## Task to complete:
If a line in the entries below includes "isAuth", pick it out and copy it.

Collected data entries
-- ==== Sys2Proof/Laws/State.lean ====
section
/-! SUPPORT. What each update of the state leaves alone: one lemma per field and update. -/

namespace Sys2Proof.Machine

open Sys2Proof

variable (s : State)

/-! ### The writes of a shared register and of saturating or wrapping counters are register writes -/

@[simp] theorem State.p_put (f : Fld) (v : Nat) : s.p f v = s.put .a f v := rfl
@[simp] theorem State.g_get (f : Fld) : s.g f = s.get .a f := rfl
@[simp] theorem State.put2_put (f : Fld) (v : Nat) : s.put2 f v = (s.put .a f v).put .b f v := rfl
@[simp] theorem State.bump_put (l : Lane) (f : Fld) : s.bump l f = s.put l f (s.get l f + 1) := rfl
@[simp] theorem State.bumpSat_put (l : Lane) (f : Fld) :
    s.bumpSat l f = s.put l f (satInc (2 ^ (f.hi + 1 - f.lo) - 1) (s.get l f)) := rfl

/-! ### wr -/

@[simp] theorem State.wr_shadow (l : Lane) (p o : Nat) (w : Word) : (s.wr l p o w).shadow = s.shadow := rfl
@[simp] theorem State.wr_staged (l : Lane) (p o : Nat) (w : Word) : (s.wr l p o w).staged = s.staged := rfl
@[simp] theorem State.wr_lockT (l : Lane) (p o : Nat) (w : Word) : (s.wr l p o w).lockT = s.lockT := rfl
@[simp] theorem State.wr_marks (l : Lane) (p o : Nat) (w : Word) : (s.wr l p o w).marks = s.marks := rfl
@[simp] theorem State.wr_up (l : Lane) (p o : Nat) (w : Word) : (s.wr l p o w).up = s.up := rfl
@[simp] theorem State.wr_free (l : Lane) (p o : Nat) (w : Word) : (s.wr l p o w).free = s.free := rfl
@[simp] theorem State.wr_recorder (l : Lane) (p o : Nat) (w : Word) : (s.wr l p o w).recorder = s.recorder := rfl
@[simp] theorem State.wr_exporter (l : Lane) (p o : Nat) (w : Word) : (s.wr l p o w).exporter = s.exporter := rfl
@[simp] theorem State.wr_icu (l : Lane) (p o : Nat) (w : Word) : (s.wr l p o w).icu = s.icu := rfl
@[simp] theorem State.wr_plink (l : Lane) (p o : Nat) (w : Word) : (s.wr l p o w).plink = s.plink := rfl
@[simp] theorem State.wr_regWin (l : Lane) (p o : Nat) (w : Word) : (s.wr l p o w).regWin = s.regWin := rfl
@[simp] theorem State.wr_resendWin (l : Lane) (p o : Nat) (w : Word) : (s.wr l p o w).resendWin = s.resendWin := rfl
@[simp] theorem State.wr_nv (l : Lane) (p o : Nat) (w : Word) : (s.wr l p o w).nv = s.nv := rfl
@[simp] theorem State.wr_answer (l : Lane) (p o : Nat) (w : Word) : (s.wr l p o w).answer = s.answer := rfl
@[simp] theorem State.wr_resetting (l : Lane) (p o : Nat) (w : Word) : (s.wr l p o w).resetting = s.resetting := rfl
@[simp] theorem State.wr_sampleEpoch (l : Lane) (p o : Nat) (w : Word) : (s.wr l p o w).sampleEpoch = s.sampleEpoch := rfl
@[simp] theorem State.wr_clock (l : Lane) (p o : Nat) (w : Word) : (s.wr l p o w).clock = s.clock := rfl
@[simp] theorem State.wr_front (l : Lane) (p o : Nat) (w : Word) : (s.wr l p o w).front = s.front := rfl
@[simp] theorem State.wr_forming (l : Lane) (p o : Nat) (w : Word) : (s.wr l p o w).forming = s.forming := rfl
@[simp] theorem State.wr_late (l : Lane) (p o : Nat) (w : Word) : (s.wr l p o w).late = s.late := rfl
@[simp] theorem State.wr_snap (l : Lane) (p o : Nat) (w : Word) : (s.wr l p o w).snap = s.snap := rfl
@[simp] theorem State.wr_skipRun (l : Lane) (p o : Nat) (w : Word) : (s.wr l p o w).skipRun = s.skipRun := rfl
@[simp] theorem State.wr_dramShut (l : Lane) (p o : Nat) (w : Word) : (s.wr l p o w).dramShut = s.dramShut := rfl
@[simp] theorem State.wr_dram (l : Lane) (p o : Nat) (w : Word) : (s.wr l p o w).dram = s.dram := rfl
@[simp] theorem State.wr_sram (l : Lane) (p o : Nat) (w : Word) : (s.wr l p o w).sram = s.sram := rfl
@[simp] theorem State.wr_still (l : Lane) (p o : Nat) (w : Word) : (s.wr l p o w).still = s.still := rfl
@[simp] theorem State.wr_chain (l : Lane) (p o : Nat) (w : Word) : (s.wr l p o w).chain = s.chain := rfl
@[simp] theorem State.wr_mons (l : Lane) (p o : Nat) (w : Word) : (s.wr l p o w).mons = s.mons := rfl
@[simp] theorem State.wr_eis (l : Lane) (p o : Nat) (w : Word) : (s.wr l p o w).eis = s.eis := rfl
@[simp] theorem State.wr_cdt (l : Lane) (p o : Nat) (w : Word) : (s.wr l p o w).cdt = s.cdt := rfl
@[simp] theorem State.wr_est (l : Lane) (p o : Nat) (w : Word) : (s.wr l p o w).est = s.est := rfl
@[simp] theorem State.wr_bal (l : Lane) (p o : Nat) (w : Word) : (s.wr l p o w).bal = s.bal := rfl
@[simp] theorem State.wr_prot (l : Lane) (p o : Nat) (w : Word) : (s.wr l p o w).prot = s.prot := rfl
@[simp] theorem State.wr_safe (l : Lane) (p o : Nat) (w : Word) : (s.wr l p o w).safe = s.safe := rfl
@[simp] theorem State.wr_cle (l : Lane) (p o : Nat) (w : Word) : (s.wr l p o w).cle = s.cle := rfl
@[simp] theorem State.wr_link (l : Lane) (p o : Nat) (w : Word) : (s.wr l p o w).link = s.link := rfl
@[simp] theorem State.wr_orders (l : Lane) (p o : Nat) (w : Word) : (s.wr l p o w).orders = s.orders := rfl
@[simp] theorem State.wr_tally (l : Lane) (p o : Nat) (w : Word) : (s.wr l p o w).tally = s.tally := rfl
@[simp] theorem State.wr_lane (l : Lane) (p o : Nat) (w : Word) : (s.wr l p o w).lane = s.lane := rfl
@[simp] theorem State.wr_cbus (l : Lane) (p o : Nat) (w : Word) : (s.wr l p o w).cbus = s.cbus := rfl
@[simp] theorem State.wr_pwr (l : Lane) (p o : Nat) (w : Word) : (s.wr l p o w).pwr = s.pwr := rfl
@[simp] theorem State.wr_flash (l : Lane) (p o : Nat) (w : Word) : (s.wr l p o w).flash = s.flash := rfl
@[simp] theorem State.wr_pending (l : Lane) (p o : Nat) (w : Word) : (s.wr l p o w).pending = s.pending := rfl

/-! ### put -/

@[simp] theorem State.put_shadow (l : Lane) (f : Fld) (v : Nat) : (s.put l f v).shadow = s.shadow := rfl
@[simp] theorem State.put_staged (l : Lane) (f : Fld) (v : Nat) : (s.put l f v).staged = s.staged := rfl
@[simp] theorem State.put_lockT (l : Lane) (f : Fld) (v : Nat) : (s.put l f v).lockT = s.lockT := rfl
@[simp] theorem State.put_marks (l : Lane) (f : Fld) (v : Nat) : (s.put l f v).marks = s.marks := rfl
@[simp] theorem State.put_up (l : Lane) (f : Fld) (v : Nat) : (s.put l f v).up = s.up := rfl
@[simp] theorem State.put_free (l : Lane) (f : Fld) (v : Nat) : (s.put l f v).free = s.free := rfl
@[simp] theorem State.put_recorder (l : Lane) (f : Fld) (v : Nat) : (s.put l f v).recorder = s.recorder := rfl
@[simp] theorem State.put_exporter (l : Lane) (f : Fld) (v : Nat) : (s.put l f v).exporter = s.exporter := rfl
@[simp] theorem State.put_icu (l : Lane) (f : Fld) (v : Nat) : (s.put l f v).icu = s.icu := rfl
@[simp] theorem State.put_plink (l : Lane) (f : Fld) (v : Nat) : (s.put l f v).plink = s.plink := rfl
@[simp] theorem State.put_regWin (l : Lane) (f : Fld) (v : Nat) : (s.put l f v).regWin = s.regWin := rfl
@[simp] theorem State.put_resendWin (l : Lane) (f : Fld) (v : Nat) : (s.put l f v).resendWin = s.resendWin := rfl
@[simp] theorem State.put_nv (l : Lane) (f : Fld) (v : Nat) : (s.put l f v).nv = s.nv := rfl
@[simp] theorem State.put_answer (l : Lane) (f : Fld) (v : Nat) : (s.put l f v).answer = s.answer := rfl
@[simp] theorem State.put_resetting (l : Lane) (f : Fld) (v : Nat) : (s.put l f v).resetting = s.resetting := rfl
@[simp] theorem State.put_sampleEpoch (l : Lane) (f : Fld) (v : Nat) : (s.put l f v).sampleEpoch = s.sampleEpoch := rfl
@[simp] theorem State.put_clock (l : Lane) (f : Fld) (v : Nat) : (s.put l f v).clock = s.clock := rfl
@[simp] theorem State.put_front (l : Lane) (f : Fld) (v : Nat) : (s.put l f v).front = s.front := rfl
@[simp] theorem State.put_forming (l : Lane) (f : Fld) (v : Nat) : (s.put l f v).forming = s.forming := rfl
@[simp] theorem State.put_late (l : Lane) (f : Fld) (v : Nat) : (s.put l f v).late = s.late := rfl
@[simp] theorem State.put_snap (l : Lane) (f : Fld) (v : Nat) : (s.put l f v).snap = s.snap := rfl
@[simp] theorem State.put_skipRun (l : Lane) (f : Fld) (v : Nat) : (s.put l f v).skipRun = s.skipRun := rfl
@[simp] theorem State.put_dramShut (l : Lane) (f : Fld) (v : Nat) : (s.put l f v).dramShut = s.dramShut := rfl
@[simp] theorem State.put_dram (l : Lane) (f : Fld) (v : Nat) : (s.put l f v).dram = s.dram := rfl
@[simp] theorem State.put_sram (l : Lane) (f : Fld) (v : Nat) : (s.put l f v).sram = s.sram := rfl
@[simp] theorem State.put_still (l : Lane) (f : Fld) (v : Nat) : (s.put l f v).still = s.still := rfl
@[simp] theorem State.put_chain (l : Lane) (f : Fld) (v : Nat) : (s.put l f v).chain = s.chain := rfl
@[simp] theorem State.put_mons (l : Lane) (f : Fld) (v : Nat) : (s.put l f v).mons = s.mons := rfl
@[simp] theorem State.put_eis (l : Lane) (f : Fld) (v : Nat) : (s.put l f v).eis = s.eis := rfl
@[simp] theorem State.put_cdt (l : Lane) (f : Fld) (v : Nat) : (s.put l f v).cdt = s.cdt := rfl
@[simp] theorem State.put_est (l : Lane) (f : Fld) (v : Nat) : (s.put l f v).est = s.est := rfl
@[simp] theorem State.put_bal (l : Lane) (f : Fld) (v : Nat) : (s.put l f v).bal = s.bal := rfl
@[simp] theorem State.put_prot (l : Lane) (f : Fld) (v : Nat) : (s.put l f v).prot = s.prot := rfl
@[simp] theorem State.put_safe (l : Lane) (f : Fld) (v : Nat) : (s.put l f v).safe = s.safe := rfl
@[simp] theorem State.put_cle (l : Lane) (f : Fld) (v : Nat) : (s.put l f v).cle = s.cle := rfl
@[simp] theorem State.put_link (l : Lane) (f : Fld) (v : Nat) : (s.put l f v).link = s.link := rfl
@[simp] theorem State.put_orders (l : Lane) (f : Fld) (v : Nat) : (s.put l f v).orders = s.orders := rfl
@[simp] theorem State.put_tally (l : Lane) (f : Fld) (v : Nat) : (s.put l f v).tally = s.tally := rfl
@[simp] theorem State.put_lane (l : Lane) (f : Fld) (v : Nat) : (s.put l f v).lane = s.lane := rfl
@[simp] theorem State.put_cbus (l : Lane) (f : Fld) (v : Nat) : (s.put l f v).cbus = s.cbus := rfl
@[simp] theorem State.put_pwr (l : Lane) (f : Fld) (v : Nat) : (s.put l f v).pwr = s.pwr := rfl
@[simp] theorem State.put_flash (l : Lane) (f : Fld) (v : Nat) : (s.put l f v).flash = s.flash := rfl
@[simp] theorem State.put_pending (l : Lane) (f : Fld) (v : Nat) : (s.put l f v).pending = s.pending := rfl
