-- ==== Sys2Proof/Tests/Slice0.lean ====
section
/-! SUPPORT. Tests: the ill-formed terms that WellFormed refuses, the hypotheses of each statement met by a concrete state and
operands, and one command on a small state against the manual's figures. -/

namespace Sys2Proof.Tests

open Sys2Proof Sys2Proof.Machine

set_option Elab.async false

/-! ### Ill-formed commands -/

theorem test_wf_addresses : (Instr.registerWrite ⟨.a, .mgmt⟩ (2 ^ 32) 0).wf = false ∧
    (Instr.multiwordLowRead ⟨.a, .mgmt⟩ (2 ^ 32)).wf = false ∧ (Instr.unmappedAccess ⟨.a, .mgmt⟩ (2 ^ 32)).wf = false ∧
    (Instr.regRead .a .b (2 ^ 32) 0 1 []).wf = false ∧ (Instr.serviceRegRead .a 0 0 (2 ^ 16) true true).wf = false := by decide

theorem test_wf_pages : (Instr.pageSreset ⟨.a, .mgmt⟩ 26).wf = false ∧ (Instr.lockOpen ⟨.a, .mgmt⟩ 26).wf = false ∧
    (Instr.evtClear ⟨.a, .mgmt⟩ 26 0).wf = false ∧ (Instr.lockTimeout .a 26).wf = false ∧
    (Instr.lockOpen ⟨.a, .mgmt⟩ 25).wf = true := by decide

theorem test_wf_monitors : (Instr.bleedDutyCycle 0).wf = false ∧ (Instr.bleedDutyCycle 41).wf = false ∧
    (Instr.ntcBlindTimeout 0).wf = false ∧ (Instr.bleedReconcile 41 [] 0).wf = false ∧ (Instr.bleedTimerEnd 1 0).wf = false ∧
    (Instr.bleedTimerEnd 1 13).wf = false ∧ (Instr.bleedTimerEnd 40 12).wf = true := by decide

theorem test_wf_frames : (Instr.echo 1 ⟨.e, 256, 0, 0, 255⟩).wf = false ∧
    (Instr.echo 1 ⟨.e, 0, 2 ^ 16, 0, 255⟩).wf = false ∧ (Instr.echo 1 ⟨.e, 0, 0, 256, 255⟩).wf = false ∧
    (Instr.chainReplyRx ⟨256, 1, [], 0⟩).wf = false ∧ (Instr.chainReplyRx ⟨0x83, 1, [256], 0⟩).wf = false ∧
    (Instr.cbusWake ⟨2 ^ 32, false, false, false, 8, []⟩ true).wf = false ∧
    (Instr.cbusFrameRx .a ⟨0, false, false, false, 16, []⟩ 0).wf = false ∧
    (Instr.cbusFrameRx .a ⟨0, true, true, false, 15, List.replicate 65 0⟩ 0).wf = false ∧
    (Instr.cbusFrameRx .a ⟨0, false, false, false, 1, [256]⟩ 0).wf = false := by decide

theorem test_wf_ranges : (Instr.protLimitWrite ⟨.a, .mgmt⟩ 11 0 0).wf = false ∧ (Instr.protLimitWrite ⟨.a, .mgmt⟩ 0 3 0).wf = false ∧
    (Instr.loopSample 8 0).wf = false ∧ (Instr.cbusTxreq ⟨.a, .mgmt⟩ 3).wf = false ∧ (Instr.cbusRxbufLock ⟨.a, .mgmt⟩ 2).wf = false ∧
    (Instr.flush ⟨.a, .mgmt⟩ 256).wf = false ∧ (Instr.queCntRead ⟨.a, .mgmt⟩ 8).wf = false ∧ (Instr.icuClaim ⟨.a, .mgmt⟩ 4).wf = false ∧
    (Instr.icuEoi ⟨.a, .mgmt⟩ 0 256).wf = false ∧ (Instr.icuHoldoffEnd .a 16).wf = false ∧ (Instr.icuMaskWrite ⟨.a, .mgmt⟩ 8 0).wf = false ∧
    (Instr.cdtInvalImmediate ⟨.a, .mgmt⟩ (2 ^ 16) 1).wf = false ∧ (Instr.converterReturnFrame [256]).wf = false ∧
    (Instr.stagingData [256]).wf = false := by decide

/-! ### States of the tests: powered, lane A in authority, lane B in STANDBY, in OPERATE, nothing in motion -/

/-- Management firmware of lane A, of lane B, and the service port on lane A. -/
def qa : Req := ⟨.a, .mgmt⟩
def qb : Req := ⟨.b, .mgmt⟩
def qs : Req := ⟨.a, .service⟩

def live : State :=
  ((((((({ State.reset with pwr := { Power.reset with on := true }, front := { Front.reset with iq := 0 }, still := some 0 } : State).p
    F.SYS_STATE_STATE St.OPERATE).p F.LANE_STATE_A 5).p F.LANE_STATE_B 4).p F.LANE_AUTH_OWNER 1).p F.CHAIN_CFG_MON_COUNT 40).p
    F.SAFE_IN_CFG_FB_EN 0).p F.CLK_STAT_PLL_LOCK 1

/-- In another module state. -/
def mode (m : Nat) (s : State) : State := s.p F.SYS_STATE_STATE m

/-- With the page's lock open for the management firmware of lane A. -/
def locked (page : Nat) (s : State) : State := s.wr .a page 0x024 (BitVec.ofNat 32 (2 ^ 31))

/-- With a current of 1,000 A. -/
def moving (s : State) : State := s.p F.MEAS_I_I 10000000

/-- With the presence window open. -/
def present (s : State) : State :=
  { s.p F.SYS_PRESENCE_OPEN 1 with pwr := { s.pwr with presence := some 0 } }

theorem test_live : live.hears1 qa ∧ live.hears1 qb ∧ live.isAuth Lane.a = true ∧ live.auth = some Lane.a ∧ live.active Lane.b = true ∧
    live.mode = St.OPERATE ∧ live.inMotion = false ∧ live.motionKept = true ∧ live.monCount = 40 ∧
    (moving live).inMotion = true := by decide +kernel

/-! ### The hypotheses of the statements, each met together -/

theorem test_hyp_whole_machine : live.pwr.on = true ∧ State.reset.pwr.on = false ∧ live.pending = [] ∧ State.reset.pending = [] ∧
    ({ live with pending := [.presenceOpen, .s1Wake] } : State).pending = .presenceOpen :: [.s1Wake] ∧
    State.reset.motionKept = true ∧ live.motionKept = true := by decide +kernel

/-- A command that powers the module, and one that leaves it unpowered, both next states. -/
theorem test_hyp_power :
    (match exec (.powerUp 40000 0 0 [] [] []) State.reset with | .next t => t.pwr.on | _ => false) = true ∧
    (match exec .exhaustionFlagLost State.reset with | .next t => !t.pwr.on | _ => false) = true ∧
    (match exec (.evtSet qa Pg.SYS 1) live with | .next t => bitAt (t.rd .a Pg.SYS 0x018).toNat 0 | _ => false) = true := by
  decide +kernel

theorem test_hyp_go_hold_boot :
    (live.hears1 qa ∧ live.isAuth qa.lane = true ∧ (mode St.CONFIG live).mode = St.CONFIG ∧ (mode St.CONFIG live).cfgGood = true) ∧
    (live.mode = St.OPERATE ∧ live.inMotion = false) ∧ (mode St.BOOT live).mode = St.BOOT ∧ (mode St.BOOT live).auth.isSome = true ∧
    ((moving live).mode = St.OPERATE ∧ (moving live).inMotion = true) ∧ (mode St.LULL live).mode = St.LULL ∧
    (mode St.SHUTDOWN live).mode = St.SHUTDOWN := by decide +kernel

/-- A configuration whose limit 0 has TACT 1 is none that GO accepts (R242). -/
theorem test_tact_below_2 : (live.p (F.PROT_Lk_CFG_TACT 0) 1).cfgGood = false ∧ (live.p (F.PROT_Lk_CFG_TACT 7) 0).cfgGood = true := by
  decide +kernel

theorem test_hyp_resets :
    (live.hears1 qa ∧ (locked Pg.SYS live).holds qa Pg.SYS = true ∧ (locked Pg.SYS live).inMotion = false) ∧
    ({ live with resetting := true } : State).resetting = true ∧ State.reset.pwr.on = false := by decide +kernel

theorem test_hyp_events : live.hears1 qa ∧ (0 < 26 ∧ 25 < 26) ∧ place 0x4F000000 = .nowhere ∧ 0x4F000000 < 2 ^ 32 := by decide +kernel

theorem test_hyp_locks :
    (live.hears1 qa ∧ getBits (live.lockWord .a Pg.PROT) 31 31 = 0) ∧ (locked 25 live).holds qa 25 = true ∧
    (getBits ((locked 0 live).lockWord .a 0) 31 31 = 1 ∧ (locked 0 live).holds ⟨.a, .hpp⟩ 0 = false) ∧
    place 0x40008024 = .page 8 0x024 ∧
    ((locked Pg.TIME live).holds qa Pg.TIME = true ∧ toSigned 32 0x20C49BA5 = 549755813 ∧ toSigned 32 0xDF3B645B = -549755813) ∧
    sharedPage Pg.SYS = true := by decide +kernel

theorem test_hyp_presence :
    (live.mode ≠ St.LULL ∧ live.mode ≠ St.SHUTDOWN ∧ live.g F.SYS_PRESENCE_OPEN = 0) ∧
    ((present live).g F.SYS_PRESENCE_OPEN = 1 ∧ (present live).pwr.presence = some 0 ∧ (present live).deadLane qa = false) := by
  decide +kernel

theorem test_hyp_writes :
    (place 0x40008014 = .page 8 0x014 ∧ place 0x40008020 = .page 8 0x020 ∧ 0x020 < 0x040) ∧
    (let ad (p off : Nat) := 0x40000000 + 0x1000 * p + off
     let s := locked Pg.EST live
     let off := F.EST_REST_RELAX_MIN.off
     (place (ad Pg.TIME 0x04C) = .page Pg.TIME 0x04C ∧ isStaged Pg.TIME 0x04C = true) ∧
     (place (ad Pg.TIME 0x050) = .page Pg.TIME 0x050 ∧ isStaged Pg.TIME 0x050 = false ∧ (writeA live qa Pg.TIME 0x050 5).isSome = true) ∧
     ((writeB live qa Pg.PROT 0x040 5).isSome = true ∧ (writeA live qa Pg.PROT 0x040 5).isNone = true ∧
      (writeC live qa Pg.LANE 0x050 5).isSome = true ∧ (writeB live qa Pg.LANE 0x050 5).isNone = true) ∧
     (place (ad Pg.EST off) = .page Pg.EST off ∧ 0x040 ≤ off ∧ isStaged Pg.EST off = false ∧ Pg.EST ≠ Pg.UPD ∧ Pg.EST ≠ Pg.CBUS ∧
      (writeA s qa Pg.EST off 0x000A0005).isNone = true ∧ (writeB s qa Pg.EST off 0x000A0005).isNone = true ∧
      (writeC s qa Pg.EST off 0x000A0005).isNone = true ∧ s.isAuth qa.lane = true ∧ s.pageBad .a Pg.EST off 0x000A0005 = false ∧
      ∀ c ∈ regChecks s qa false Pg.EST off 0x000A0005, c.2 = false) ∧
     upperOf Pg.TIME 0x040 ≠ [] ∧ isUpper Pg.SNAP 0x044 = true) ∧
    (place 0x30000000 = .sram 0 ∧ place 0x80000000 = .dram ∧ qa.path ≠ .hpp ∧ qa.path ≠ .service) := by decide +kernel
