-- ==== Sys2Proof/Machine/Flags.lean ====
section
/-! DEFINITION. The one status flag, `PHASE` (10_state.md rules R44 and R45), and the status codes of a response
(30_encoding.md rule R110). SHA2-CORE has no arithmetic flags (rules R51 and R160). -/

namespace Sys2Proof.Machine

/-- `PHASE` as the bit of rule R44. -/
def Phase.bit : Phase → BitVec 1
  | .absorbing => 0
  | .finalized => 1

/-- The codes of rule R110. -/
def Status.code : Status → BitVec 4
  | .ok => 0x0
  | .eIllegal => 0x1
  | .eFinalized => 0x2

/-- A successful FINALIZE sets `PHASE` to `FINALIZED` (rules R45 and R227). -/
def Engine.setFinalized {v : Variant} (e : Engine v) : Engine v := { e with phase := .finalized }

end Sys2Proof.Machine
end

## Written solution:
theorem test_live : live.hears1 qa ∧ live.hears1 qb ∧ live.isAuth Lane.a = true ∧ live.auth = some Lane.a ∧ live.active Lane.b = true ∧
    (live.hears1 qa ∧ live.isAuth qa.lane = true ∧ (mode St.CONFIG live).mode = St.CONFIG ∧ (mode St.CONFIG live).cfgGood = true) ∧
      (writeC s qa Pg.EST off 0x000A0005).isNone = true ∧ s.isAuth qa.lane = true ∧ s.pageBad .a Pg.EST off 0x000A0005 = false ∧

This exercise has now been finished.